■ **Task statement**
The answer must consist of every line below containing "sext".

■ **Records to use**
-- ==== Sys2Proof/Machine/Time.lean ====
section
/-! DEFINITION. Station time (chapter 12): the counter, the two time domains, selection, modes, steps, PTP and TP0
samples, TP1, and the loss of CK_TIME. -/
namespace Sys2Proof.Machine
open Sys2Proof

/-! ### The local scale and control time (R261, R266, R275) -/

/-- Control time read within the present tick, in 2^-32 ns: at or after its start and the last read, and before the next
boundary; the instant within the tick is a free value (log entry 10). Until PLL_TIME has locked it reads 0 (R262). -/
def State.ctRead (s : State) : Nat × State :=
  if !s.ctl.clocked then (s.time.ct0 * 2 ^ 32, s)
  else
    let (v, s) := s.draw 96
    let pos := s.time.rd + v % max 1 ((s.ctl.nextB - s.time.ct0) * 2 ^ 32 - s.time.rd)
    ((s.time.ct0 * 2 ^ 32 + pos) % 2 ^ 96, { s with time := { s.time with rd := pos } })

/-- Control time read within the present tick, in 1/16 ns: the resolution of a timestamp (R399). -/
def State.ctStamp (s : State) : Nat × State :=
  let (v, s) := s.ctRead
  (v / 2 ^ 28, s)

/-- Local instant in 2^-16 ns at which control time has a value given in 1/16 ns (R261). -/
def State.localAt (s : State) (ct16 : Nat) : Int :=
  let d : Int := swrap ((ct16 : Int) * 2 ^ 28 - s.time.edgeC) 96
  (s.time.edgeL : Int) * 65536 + floorDiv (d * 4 * 65536) s.time.inc

/-- The model of a domain, and its update. -/
def State.dom (s : State) (d : Nat) : Dom := if d = 0 then s.time.dom0 else s.time.dom1
def State.setDom (s : State) (d : Nat) (x : Dom) : State :=
  if d = 0 then { s with time := { s.time with dom0 := x } } else { s with time := { s.time with dom1 := x } }

/-- State code and rate of a domain (R266, R267). -/
def State.domSt (s : State) (d : Nat) : Nat := s.fld (TIM_D_STAT_STATE d)
def State.domY (s : State) (d : Nat) : Int := sext (s.fld (TIM_D_FREQ d)) 32

/-- A domain's predicted time at a local instant, both in 2^-16 ns (R266). -/
def State.domTime (s : State) (d : Nat) (l16 : Int) : Int :=
  let x := s.dom d
  l16 + x.th + roundShift (s.domY d * (l16 - x.ld * 65536)) 40

/-- A domain's time minus control time at the boundary, in 2^-16 ns; control time wraps at 2^64 ns (R13, R269). -/
def State.ctErr (s : State) (t16 : Int) : Int := swrap (t16 - (s.time.ct0 : Int) * 65536) 80

/-- A rounded asymmetry in 2^-16 ns (R274). -/
def asym16 (v : Nat) : Int := floorDiv (sext v 32 * 16 + 500) 1000 * 4096

/-- qt shown in `TIM_Dd_STAT` (R267). -/
def State.showDom (s : State) (d : Nat) : State :=
  s.setFld (TIM_D_STAT_QT d) (min ((s.dom d).qt / 1000000000).toNat 4095)

/-- Clocks lost now include CK_TIME (R59). -/
def State.timeLost (s : State) : Bool := s.ctl.lost.contains 0x013

/-- R272: the two domains are USABLE and too far apart; DOM_DISAGREE once per episode. -/
def State.disagreeCheck (s : State) : State :=
  let l : Int := s.time.l16
  let dis := s.domSt 0 == 3 && s.domSt 1 == 3
    && decide (s.fld TIM_DIFF_MAX * 65536 < (s.domTime 0 l - s.domTime 1 l).natAbs)
  let s' := s.setFld TIM_STAT_DISAGREE (b2n dis)
  s'.sendIf (dis && !s.bit TIM_STAT_DISAGREE) 0x340 0x14 0

/-- The quotient of the frequency update (R266). `floor_div` has no result for a sample that is not later than the last
one: that quotient is a free value (log entry 92). -/
def State.freqStep (s : State) (x : Int) (dt : Int) (sh : Nat) : Int × State :=
  if 0 < dt then (x * 2 ^ 24 / (dt * 2 ^ sh), s)
  else
    let (v, s) := s.draw 64
    (sext v 64, s)

/-- DOMAIN_SAMPLE (R266): offset `m` of domain time over L in 2^-16 ns at local instant `ls` in ns; `freq` replaces
the innovation in the frequency update when the 10 MHz input measured it (R265). The assignments keep the low bits of
their declared widths (R16). -/
def State.domSample (s : State) (d : Nat) (m : Int) (ls : Nat) (freq : Option Int) : State :=
  if s.domSt d = 0 ∨ s.timeLost then s
  else
    let x := s.dom d
    let restart (s : State) : State :=
      ((s.setDom d { s.dom d with th := swrap m 64, ld := ls, qt := 0, first := false }).setFld
        (TIM_D_STAT_STATE d) 2).showDom d
    let y := s.domY d
    let dt := swrap ((ls : Int) - x.ld) 64
    let pred := swrap (x.th + roundShift (y * dt * 65536) 40) 64
    let inn := swrap (m - pred) 64
    if s.domSt d = 1 ∨ x.first then restart s
    else if 1000 * 65536 ≤ inn.natAbs then
      let s := (s.count TIM_CNT_STEP TIM_CNT_OVF 0 1).flag TIM_STAT_STEP_SEEN
      restart (s.send (0x341 + d) 0x15 0)
    else
      let (q, s) := s.freqStep (freq.getD inn) dt (s.fld (TIM_D_GAIN_KI_SH d))
      let yn := swrap (y + q) 64
      let y' := clampI yn (-109951162) 109951162
      let bad := decide (yn ≠ y')
      let s := s.setFld (TIM_D_FREQ d) (wrap y' 32)
      let s := s.sendIf bad (0x341 + d) 0x16 0
      let s := s.when bad (·.setFld (TIM_D_STAT_STATE d) 2)
      let qt := if bad then 0 else x.qt
      let qual := s.domSt d == 2
      let qt := if !qual then qt
        else if inn.natAbs ≤ s.fld (TIM_D_QUAL_TOL d) * 65536 then qt + dt else 0
      let s := s.setDom d
        { x with th := swrap (pred + roundShift inn (s.fld (TIM_D_GAIN_KP_SH d))) 64, ld := ls, qt := qt }
      let ok := qual && decide (s.fld (TIM_D_QUAL_QUAL_S d) * 1000000000 ≤ qt)
      let s := s.when ok (·.setFld (TIM_D_STAT_STATE d) 3)
      ((s.sendIf ok (0x341 + d) 0x18 0).showDom d).disagreeCheck

/-! ### PTP (R264, R399) -/

/-- A token of a station port's bucket c (R395): taken, or none left. Tokens are kept in thousandths. -/
def State.takeToken (s : State) (p c : Nat) : Bool × State :=
  let x : Stn := mget {} s.stn p
  let burst := s.fld (STN_RATE_BURST p c) * 1000
  let has := min burst (mget burst x.tokens c + s.fld (STN_RATE_RATE p c) * (s.now - mget 0 x.tokTick c))
  let ok := decide (1000 ≤ has)
  let x := { x with tokens := mput x.tokens c (if ok then has - 1000 else has), tokTick := mput x.tokTick c s.now }
  (ok, { s with stn := mset {} s.stn p x })

/-- A PTP frame at a port: what it does when the path is on and the bucket has a token; otherwise dropped and
counted (R399, R403), with the path off as a frame that R388 or R389 drops. -/
def State.ptpFrame (s : State) (p : Nat) (f : State → State) : State :=
  if !s.bit (STN_CTRL_EN p) then s
  else if !s.bit (STN_CTRL_PTP_EN p) then s.count (STN_CNT p 1) (STN_CNT_OVF p) 1 1
  else
    let (ok, s) := s.takeToken p 4
    if ok then f s else s.count (STN_CNT p 9) (STN_CNT_OVF p) 9 1

/-- The domains whose source is PTP on a port with a domain number (R263). -/
def State.ptpDoms (s : State) (p pdom : Nat) : List Nat :=
  [0, 1].filter fun d => s.fld (TIM_D_CFG_SRC d) == 1 && s.fld (TIM_D_CFG_PORT d) == p
    && s.fld (TIM_D_CFG_PDOM d) == pdom

/-- A PTP message that no domain names is dropped and counted (R399). -/
def State.ptpFor (s : State) (p pdom : Nat) (f : State → Nat → State) : State :=
  match s.ptpDoms p pdom with
  | [] => s.count (STN_CNT p 9) (STN_CNT_OVF p) 9 1
  | ds => ds.foldl f s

■ **Answer section**
def State.domY (s : State) (d : Nat) : Int := sext (s.fld (TIM_D_FREQ d)) 32
def asym16 (v : Nat) : Int := floorDiv (sext v 32 * 16 + 500) 1000 * 4096
    (sext v 64, s)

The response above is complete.